Exercise - When the line containing "the CLK registers." appears in the entries below, begin printing there and stop after the line containing "def CLK.flds : List"; print each of those lines exactly and no other line.

Extracted information -
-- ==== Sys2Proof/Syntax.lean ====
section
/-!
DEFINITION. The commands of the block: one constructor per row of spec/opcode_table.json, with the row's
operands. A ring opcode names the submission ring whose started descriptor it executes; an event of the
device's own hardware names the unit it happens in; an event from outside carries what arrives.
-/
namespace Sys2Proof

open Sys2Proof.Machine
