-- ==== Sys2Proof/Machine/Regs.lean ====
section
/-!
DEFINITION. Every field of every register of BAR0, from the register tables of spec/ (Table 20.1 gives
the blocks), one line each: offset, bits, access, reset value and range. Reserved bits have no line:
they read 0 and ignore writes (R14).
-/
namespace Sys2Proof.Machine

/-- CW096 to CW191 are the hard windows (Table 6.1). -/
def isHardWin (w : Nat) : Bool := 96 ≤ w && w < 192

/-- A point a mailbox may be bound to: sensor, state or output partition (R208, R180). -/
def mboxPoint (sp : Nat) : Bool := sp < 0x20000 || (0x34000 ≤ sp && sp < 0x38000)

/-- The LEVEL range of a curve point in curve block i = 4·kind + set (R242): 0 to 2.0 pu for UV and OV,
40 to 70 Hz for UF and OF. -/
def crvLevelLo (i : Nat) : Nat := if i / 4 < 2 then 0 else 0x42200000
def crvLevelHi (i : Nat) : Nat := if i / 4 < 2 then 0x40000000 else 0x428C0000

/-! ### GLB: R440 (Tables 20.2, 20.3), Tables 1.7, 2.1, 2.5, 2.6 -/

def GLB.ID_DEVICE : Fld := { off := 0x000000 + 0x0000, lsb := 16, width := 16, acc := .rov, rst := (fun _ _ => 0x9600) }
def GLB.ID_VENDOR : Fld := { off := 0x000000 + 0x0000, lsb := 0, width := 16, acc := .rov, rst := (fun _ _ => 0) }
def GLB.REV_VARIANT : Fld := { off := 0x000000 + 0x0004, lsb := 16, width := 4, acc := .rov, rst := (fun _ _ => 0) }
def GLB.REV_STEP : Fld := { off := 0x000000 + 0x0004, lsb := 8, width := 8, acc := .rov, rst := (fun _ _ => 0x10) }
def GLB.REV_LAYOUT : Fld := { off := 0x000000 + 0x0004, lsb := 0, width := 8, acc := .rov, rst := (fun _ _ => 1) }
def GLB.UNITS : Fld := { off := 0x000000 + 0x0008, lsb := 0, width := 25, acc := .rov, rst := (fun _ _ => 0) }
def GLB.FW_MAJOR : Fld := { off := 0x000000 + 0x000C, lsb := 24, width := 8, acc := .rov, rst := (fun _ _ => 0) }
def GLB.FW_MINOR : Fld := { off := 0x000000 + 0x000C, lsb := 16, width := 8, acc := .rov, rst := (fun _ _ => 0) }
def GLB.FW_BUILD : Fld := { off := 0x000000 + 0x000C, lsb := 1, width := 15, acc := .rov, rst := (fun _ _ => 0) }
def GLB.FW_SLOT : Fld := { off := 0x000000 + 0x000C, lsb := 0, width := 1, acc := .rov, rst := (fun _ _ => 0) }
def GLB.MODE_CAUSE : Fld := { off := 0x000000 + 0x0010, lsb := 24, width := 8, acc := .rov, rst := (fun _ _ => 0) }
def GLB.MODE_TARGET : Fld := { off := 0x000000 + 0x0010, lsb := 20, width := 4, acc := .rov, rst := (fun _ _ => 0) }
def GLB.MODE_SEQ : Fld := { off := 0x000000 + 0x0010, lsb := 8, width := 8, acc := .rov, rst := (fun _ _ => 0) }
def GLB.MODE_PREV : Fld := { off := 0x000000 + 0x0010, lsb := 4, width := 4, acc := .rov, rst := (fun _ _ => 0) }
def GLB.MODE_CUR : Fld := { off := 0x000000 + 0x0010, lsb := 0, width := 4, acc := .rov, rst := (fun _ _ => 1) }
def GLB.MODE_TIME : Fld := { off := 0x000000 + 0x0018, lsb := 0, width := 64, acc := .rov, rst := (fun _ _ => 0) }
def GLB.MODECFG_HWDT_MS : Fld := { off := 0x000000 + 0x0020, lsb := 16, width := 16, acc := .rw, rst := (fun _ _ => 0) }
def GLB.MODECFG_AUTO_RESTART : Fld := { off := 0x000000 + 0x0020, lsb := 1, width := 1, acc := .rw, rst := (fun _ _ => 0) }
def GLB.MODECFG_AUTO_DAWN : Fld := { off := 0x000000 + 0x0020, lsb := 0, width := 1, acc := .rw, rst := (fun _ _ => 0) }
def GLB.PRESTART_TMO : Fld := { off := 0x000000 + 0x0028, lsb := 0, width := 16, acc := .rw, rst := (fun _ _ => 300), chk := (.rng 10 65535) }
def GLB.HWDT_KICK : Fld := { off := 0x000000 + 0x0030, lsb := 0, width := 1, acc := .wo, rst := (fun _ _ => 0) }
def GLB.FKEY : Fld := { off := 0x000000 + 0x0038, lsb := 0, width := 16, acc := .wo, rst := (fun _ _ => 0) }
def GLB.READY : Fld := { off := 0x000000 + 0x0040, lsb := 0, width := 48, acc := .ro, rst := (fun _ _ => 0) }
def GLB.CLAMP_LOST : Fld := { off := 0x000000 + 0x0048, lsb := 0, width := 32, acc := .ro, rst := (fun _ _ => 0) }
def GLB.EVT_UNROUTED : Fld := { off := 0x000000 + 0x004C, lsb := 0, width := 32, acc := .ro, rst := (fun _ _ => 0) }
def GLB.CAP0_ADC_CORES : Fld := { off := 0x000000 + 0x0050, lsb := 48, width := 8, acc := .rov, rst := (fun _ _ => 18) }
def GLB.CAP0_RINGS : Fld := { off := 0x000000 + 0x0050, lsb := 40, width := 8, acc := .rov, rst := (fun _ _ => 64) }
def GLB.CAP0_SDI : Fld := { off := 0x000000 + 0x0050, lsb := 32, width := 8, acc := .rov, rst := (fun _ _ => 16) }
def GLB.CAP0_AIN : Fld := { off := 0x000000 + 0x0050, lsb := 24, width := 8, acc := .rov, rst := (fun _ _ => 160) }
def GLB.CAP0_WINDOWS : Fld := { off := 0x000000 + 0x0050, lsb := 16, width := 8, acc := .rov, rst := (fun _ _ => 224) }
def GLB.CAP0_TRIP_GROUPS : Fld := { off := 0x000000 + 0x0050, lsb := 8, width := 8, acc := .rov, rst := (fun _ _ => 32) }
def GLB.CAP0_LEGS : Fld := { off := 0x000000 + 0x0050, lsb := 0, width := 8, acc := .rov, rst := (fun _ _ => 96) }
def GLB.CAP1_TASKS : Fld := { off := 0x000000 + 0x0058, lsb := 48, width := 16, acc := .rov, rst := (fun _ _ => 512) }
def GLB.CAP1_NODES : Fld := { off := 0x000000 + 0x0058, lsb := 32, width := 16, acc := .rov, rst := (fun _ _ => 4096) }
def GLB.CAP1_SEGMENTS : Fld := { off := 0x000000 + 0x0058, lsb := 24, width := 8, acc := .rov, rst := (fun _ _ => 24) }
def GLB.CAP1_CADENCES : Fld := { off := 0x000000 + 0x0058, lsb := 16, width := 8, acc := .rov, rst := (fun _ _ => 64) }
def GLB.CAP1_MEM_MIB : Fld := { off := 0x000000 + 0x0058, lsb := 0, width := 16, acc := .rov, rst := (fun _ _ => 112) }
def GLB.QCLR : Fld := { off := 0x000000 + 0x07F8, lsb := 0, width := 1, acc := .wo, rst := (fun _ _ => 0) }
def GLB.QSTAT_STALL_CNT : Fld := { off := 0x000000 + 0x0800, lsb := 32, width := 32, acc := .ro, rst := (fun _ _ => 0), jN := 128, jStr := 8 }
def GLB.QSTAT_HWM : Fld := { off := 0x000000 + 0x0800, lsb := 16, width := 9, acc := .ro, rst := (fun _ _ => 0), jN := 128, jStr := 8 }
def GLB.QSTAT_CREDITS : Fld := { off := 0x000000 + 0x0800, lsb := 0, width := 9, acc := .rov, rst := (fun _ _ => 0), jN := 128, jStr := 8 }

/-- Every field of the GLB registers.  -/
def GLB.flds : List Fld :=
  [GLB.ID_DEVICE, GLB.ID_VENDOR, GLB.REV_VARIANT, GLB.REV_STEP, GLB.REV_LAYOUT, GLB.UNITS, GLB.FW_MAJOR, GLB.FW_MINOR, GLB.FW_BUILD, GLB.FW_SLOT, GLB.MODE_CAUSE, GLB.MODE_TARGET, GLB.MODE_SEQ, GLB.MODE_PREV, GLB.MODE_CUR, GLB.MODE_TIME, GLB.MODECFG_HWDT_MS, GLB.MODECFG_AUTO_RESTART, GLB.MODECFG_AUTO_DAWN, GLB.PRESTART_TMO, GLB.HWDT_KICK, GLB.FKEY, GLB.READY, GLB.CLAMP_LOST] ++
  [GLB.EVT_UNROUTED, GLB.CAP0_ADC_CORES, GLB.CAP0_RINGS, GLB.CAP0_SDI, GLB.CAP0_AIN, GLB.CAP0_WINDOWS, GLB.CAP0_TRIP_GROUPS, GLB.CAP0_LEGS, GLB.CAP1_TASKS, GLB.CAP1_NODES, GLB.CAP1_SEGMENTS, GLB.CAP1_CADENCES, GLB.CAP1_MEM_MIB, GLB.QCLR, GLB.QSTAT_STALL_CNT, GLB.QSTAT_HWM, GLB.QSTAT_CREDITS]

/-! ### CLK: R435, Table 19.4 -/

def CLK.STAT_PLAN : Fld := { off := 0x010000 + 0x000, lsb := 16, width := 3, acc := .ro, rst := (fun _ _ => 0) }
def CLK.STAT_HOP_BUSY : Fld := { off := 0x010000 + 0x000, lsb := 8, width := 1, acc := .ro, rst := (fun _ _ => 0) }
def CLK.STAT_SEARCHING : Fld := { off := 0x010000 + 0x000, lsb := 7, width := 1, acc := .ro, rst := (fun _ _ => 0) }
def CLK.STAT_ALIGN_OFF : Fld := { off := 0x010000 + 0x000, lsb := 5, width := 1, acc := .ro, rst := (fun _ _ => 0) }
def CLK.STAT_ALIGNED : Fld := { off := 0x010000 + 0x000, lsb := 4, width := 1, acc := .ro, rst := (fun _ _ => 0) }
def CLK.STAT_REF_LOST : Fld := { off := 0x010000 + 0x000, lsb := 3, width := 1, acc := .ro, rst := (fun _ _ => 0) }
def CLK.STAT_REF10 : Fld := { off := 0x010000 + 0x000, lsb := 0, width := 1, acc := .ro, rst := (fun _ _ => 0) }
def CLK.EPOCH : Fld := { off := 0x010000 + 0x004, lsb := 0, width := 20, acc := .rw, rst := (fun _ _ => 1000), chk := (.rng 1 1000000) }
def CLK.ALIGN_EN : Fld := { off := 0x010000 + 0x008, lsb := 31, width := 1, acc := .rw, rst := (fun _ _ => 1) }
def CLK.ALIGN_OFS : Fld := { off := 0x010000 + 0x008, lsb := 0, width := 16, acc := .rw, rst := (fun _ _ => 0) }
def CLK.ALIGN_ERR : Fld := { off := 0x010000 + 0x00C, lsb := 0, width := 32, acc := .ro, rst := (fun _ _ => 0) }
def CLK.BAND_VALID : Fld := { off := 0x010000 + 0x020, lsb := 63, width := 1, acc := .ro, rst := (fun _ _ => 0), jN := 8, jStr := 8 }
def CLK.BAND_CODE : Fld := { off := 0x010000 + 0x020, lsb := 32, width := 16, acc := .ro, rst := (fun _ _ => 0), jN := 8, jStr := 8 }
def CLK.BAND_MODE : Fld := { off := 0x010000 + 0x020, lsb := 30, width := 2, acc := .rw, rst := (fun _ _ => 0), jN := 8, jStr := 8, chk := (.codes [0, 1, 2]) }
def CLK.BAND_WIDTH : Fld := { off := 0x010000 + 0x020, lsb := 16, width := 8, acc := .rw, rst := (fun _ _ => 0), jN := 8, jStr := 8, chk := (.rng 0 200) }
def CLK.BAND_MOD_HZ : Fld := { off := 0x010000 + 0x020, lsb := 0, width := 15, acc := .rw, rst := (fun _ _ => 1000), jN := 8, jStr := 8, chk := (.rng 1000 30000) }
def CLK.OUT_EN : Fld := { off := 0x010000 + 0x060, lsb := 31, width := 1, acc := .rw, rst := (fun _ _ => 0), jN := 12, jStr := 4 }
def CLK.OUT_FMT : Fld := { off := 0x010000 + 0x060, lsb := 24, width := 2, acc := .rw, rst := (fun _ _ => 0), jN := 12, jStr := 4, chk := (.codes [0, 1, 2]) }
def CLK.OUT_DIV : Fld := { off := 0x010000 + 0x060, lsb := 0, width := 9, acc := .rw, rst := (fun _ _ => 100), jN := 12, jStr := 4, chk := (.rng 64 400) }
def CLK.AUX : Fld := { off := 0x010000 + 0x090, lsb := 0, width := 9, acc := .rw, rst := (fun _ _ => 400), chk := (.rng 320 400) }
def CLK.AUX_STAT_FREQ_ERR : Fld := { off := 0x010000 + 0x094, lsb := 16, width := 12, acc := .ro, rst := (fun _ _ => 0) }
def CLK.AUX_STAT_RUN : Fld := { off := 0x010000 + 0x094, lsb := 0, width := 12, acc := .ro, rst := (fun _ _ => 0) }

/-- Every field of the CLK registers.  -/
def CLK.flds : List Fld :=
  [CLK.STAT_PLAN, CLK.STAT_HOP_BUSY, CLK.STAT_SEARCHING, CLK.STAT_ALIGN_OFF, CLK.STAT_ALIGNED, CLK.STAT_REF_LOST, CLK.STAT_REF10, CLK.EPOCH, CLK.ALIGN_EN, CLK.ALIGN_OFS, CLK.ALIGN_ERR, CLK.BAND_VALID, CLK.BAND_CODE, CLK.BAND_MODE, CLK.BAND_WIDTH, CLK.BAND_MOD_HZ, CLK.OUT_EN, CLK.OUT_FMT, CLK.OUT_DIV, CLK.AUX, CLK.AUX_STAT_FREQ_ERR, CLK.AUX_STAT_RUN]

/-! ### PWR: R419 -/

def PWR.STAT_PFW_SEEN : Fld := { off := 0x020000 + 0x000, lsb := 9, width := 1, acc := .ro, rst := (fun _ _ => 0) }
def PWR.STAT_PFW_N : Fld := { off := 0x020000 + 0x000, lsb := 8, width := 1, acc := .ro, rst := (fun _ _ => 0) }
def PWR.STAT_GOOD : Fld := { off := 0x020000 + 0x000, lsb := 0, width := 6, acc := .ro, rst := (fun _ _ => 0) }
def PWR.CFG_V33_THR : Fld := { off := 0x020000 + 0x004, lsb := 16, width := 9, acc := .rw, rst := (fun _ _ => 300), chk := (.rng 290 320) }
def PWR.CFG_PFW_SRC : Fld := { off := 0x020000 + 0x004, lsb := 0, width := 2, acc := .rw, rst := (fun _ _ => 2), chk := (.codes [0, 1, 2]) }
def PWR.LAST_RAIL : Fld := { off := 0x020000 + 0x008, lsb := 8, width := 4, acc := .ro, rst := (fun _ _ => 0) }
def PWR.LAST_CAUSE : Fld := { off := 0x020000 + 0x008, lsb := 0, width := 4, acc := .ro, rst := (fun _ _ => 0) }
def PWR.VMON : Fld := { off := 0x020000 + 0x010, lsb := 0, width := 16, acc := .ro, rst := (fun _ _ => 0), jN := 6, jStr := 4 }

Your solution -
/-- Every field of the CLK registers.  -/
def CLK.flds : List Fld :=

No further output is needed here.